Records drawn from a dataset
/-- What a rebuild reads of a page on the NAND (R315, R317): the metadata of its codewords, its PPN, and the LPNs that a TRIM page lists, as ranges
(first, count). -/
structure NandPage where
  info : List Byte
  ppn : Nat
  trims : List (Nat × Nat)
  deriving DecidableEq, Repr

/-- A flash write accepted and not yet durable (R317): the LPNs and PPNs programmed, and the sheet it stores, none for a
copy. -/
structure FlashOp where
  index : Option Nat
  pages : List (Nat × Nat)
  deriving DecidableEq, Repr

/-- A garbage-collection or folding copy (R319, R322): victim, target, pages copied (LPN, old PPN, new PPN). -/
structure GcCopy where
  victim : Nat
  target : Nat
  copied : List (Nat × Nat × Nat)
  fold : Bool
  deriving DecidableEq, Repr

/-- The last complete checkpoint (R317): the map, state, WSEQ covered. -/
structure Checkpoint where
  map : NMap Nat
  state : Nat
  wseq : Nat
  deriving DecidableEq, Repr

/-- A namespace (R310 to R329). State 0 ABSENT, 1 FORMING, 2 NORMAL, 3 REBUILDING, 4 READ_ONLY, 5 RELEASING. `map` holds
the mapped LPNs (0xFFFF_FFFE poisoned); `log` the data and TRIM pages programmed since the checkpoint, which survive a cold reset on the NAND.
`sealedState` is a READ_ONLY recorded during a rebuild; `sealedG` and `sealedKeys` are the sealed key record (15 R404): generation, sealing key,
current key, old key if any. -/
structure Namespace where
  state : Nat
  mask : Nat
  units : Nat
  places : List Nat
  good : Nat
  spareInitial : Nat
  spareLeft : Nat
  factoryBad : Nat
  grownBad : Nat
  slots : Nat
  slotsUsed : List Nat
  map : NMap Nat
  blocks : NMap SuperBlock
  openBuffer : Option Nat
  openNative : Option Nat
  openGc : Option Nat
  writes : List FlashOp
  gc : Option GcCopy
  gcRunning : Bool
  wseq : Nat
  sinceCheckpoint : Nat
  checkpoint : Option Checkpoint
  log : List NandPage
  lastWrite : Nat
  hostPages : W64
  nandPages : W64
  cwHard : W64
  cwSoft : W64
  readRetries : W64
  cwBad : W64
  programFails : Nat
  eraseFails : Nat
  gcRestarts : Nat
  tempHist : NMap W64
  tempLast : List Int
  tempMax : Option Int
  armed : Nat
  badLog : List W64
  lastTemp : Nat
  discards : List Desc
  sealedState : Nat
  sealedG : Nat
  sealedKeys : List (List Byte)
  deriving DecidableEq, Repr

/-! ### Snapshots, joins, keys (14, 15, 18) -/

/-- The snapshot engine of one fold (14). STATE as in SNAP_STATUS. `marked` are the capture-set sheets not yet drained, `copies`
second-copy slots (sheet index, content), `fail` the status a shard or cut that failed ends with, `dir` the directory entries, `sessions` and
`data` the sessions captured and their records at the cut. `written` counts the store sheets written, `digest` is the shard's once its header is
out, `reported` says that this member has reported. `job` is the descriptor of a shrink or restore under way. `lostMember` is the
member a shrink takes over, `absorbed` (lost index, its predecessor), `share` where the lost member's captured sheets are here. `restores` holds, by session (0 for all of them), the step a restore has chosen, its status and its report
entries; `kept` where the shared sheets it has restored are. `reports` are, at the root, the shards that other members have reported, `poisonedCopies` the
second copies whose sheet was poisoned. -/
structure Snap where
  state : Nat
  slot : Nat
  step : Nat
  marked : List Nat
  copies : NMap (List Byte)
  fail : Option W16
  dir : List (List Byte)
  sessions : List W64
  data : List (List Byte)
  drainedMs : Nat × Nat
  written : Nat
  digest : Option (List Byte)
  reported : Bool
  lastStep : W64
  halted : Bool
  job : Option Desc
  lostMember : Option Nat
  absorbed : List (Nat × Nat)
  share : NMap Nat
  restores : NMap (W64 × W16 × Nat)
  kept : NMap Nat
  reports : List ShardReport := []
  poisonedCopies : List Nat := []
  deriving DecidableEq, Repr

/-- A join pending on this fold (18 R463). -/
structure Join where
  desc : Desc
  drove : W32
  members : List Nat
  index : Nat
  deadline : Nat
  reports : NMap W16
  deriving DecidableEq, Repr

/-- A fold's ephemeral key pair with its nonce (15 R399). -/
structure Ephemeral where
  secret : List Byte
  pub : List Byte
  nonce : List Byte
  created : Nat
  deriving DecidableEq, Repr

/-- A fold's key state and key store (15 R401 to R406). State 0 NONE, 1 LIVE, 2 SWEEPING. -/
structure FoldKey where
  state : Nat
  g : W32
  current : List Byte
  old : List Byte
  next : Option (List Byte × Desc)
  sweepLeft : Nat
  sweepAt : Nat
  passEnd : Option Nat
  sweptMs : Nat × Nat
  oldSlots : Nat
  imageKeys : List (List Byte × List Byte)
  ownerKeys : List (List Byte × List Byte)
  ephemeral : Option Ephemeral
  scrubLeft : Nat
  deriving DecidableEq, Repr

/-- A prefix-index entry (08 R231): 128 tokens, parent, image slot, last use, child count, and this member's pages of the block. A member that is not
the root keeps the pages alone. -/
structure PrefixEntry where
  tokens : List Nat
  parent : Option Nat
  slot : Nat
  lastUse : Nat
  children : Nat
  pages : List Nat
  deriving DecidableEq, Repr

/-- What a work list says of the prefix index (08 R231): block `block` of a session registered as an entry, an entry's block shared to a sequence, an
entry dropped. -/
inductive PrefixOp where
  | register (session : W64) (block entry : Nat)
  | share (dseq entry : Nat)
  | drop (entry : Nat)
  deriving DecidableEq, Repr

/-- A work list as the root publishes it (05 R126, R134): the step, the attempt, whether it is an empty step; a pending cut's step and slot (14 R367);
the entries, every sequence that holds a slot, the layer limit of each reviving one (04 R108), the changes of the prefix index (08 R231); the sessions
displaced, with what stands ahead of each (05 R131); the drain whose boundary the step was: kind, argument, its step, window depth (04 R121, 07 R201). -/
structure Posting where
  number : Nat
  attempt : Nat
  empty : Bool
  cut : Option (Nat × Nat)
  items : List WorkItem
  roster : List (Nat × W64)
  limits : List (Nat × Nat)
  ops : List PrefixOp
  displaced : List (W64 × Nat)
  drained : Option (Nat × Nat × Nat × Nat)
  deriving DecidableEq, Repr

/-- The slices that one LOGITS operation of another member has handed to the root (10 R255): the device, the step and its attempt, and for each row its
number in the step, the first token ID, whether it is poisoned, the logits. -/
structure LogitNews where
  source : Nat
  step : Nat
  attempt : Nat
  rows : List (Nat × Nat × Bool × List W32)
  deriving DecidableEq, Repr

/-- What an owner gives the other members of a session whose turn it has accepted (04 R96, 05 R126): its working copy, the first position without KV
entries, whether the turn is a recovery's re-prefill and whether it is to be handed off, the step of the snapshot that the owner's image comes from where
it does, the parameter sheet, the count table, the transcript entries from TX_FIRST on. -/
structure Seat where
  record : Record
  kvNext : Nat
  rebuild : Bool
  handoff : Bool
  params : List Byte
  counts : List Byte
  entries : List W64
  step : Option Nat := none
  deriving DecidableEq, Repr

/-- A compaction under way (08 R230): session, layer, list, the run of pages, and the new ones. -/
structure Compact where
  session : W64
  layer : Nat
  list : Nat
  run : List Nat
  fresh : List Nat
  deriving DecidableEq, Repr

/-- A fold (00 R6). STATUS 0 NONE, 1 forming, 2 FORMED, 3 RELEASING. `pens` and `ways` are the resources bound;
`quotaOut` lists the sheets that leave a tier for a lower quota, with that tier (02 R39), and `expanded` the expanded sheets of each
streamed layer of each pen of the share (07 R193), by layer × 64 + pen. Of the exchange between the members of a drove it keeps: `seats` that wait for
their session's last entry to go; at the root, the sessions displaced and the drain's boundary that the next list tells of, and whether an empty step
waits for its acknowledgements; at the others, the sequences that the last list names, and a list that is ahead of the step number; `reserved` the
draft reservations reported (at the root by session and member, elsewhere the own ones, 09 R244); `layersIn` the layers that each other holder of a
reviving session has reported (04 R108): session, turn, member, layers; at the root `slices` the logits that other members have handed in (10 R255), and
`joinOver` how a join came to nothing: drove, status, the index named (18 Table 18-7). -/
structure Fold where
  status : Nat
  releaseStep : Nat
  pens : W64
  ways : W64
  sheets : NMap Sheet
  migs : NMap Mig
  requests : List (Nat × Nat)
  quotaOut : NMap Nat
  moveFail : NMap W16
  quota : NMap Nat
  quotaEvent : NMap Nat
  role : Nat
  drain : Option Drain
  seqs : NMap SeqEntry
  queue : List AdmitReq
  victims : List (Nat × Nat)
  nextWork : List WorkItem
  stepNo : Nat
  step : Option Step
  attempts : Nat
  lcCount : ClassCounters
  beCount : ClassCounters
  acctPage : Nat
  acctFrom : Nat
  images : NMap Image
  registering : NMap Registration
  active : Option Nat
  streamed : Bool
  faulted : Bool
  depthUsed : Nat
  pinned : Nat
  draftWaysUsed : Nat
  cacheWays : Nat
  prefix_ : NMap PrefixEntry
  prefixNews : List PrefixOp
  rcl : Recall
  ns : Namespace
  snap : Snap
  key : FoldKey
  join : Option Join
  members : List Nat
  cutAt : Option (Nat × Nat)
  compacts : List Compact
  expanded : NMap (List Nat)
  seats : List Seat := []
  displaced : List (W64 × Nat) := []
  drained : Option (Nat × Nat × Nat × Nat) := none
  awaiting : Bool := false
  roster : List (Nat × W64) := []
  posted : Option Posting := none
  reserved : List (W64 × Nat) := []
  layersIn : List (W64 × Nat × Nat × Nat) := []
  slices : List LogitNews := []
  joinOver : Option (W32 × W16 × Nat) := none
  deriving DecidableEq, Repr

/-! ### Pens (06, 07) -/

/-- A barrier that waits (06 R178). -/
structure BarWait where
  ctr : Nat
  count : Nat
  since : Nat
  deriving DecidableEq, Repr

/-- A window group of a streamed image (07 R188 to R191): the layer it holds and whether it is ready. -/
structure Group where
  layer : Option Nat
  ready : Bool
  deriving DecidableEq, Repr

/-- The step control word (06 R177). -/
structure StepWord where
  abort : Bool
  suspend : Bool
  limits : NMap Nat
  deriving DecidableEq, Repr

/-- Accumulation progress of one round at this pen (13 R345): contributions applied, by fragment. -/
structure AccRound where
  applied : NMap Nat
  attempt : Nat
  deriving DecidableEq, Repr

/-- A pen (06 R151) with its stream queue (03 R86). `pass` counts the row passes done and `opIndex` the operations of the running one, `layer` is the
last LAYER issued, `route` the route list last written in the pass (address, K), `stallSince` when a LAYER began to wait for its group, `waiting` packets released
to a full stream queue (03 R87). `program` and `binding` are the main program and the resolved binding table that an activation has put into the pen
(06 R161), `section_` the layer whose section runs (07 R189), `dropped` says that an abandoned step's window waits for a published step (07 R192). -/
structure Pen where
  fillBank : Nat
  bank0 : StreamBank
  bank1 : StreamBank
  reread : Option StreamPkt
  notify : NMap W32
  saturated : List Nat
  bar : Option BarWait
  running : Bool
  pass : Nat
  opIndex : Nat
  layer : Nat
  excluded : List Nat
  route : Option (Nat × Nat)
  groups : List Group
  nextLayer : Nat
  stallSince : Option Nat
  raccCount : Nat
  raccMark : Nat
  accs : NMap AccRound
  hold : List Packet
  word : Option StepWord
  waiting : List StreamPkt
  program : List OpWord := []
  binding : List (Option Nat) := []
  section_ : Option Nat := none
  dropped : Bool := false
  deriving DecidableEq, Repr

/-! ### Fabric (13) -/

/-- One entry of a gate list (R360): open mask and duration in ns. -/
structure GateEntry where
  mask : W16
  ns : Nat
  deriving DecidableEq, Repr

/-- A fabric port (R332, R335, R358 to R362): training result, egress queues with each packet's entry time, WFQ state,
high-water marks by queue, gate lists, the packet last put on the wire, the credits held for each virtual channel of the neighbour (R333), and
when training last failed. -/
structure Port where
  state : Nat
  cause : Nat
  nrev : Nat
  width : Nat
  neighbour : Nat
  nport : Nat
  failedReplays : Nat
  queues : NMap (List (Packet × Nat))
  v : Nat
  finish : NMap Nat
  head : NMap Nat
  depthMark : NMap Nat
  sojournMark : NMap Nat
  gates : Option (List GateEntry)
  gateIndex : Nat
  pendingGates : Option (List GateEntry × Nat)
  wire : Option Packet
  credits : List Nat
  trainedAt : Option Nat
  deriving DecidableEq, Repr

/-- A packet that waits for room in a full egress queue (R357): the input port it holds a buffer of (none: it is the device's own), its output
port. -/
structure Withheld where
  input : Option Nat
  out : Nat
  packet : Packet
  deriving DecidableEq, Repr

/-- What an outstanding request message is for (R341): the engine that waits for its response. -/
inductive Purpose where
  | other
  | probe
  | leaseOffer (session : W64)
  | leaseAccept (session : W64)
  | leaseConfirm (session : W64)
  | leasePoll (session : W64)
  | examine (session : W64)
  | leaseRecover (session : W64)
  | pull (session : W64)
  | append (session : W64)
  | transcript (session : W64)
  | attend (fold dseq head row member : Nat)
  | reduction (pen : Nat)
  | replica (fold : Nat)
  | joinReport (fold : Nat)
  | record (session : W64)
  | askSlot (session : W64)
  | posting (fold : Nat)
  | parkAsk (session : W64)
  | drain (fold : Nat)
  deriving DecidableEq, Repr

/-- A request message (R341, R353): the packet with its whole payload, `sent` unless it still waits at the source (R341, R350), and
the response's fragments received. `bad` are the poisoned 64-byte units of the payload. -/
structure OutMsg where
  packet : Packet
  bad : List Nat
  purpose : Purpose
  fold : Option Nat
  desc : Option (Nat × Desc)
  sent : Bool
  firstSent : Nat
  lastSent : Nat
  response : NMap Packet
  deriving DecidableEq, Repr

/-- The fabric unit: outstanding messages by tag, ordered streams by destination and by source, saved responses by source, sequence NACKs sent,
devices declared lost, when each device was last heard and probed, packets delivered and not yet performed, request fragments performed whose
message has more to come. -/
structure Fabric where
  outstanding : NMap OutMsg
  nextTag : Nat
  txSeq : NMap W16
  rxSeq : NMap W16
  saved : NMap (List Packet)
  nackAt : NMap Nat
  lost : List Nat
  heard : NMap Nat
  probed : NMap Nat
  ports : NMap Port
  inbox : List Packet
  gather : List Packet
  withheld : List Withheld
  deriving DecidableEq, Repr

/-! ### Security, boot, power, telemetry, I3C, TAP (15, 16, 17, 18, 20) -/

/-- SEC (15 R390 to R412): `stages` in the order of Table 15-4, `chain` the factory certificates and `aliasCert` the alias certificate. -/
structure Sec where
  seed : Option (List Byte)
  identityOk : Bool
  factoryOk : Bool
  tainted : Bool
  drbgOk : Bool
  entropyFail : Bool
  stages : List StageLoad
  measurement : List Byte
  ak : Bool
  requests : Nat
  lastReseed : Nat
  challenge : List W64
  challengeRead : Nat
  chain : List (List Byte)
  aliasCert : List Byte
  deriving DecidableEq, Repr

==

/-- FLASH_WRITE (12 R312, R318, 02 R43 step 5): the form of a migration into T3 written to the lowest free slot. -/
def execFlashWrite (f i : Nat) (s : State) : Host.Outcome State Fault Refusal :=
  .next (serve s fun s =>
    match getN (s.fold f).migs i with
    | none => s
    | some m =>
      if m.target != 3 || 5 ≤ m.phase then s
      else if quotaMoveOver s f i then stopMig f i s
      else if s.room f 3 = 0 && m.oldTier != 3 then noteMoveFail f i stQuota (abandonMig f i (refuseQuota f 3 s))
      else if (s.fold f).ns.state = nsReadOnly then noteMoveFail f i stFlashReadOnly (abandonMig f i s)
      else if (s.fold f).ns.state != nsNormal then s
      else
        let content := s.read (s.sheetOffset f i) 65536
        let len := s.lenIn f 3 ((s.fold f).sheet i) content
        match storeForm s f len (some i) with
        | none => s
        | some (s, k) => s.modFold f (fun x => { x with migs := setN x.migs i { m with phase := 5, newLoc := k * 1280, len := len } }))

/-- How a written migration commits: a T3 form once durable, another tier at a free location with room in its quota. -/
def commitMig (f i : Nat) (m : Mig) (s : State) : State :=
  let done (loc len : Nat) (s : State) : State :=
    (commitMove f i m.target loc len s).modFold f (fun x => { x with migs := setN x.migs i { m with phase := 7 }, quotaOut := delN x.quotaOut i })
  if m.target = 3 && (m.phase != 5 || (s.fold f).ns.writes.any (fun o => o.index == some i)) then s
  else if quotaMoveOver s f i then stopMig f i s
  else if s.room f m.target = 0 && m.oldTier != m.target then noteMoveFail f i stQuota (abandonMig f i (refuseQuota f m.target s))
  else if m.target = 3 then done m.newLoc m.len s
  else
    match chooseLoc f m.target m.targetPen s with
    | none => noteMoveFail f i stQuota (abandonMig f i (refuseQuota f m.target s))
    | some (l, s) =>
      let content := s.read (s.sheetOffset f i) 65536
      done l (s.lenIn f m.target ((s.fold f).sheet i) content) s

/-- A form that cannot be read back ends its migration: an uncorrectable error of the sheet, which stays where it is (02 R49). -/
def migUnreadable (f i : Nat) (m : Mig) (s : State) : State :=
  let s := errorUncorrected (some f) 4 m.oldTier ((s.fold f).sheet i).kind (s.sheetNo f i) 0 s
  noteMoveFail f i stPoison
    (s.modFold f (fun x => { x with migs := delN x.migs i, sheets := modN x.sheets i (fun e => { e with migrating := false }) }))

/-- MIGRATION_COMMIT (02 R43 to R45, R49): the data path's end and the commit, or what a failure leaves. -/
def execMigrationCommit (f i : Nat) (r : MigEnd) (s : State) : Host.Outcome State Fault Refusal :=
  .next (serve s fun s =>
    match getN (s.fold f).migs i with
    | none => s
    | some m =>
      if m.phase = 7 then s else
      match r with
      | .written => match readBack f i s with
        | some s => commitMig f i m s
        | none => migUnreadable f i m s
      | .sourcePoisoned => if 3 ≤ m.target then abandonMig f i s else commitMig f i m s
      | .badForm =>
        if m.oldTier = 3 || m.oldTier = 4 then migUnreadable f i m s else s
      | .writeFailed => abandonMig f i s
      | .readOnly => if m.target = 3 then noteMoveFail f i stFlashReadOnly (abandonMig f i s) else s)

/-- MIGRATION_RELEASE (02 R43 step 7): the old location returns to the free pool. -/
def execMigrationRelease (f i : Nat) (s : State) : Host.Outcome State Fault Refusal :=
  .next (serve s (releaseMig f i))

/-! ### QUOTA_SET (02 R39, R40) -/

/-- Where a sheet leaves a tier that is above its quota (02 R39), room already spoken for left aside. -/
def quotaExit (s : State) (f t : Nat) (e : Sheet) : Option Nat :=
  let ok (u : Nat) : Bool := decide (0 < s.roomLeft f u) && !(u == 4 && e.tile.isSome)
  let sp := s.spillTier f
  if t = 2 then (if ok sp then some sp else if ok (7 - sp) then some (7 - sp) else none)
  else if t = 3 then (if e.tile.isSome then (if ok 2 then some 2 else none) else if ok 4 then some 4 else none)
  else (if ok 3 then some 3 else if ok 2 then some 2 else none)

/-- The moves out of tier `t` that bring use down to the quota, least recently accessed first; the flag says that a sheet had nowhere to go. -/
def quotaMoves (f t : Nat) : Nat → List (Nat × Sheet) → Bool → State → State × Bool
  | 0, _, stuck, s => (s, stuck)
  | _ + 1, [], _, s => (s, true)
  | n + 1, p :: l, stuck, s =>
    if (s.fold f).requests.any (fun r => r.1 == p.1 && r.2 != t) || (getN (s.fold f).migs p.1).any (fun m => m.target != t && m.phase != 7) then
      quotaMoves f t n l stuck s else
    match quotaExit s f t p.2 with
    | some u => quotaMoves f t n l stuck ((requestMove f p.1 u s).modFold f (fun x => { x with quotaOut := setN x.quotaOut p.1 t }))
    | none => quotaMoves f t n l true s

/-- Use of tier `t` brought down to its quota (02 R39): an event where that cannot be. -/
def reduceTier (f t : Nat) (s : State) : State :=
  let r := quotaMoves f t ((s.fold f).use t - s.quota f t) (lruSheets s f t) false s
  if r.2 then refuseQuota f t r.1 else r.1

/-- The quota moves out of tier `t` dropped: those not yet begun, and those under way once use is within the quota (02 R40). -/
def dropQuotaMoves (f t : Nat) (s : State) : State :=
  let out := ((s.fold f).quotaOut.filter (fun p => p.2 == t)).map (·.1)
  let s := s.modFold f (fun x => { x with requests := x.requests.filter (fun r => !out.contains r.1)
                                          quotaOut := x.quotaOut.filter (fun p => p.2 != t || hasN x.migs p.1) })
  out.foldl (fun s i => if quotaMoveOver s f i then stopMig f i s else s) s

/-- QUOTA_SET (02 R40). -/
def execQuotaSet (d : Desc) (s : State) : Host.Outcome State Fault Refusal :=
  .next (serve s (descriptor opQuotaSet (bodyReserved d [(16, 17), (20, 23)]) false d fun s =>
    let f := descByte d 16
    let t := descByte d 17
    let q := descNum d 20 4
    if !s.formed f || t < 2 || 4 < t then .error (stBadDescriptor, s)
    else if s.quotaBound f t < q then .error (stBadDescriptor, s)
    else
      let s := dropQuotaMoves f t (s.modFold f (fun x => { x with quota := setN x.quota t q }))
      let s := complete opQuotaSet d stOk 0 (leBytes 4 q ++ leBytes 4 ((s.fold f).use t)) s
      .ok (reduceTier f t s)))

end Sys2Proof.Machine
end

» **HOW TO COMPLETE THIS TASK**: Copy out the range of lines above starting at the line with "sweptMs : Nat × Nat" and ending at the line with "the root keeps the pages alone. -/", exactly and including both.

» **TASK RESPONSE**:
  sweptMs : Nat × Nat
  oldSlots : Nat
  imageKeys : List (List Byte × List Byte)
  ownerKeys : List (List Byte × List Byte)
  ephemeral : Option Ephemeral
  scrubLeft : Nat
  deriving DecidableEq, Repr

/-- A prefix-index entry (08 R231): 128 tokens, parent, image slot, last use, child count, and this member's pages of the block. A member that is not
the root keeps the pages alone. -/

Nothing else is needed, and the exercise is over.